* Work to be completed
Give back, word for word, the lines in the listing below from the one holding "addrField (s.mem.read s.AR) ≠" down to the one holding "t ∧ t.AR = BitVec.ofNat 12 v) ∧", both ends included.

* Given records
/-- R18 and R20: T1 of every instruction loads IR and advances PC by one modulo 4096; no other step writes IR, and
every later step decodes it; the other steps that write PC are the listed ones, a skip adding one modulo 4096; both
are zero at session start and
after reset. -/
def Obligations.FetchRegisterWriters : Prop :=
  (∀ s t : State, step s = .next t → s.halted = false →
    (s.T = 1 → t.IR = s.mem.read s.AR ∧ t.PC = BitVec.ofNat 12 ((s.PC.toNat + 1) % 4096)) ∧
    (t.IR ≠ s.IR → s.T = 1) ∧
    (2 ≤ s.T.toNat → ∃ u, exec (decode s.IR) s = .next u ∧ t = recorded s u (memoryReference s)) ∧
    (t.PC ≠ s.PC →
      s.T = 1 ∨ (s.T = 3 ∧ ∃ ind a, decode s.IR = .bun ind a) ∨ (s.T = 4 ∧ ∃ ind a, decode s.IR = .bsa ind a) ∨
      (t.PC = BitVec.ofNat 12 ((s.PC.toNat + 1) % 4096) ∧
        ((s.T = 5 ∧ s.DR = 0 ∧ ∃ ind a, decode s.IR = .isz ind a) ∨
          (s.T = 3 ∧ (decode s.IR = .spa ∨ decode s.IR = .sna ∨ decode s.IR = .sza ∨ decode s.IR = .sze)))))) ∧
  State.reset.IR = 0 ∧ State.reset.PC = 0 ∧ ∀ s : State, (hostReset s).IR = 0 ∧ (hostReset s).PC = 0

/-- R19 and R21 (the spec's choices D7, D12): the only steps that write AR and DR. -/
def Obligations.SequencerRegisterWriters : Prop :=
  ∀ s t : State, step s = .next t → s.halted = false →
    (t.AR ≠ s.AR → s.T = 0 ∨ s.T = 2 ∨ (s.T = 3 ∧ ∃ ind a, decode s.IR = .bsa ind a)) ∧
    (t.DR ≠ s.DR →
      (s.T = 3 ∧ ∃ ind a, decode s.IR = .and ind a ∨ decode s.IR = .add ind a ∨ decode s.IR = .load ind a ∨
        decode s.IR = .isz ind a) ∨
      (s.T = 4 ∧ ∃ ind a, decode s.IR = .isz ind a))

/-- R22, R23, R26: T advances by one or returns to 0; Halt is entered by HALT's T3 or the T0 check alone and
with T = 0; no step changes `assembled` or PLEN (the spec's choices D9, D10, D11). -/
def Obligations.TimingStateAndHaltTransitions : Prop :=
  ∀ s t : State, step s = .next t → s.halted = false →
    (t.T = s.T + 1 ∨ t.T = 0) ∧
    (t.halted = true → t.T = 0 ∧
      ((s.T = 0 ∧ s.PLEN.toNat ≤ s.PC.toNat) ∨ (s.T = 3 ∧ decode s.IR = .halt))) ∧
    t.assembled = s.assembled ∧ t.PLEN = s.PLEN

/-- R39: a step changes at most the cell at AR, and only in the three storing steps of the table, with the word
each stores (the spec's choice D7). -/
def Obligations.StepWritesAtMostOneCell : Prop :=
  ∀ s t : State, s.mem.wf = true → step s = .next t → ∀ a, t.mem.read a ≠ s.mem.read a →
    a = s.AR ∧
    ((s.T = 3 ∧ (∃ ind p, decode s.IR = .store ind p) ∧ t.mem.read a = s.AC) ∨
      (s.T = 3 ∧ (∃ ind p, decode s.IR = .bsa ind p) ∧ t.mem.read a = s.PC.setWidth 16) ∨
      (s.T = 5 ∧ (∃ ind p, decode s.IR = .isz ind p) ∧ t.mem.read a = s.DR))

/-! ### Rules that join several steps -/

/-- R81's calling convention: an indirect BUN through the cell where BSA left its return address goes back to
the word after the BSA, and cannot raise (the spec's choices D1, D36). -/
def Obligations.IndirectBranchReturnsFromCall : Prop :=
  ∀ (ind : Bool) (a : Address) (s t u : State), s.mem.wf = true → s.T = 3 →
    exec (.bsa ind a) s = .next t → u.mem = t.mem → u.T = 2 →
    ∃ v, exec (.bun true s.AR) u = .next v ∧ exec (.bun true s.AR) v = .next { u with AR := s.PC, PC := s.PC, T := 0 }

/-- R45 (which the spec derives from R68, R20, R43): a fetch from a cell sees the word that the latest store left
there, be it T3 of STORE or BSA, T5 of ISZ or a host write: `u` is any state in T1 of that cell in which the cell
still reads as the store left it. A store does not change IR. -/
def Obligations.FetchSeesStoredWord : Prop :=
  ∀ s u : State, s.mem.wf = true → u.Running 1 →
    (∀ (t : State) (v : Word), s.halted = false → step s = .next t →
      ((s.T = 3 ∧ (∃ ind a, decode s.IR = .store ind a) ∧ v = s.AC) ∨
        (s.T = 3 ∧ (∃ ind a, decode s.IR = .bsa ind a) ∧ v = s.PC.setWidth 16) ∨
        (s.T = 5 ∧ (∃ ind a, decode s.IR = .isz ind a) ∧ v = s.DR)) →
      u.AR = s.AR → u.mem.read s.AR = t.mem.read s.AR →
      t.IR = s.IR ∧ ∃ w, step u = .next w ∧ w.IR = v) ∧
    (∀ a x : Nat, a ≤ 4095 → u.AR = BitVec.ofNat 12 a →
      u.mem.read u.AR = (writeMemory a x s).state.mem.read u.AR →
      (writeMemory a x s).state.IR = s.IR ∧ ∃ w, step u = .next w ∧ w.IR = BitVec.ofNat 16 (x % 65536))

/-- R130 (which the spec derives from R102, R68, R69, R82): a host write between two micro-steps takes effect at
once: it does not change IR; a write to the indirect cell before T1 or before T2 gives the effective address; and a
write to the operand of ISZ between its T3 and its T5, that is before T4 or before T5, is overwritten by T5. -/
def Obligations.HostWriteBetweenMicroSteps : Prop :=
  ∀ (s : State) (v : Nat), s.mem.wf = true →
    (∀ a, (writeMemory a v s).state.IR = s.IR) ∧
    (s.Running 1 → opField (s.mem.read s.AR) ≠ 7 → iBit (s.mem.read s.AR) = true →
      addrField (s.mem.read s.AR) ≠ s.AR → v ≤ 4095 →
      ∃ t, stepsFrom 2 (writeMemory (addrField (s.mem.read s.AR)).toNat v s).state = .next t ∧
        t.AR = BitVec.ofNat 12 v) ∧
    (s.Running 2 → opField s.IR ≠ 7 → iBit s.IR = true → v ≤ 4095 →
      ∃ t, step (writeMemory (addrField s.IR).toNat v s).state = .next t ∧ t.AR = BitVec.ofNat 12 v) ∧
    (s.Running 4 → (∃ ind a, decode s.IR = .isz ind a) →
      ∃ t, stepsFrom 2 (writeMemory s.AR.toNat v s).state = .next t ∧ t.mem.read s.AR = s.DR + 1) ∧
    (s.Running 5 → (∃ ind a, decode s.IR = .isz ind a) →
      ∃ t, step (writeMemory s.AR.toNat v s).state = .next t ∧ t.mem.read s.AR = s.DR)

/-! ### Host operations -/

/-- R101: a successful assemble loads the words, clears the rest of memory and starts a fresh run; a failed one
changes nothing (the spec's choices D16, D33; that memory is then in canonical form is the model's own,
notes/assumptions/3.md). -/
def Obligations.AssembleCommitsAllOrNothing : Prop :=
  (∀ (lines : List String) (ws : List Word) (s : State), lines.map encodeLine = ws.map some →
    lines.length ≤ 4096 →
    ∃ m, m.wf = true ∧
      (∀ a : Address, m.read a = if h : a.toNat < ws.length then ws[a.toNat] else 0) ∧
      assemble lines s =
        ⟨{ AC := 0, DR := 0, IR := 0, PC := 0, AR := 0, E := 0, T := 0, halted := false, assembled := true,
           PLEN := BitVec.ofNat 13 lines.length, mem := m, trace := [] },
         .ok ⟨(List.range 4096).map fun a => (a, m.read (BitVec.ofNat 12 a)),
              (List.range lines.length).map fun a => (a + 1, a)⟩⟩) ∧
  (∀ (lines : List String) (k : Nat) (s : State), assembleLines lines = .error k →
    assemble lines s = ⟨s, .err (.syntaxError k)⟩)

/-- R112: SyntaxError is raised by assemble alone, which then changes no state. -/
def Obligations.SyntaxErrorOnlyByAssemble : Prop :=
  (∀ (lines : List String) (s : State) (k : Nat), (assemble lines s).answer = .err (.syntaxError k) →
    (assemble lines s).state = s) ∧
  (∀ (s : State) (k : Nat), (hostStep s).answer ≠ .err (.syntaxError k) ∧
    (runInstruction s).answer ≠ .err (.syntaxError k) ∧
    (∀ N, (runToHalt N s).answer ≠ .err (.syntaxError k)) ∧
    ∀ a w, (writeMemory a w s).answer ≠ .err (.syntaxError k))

* Result for this task
      addrField (s.mem.read s.AR) ≠ s.AR → v ≤ 4095 →
      ∃ t, stepsFrom 2 (writeMemory (addrField (s.mem.read s.AR)).toNat v s).state = .next t ∧
        t.AR = BitVec.ofNat 12 v) ∧
    (s.Running 2 → opField s.IR ≠ 7 → iBit s.IR = true → v ≤ 4095 →
      ∃ t, step (writeMemory (addrField s.IR).toNat v s).state = .next t ∧ t.AR = BitVec.ofNat 12 v) ∧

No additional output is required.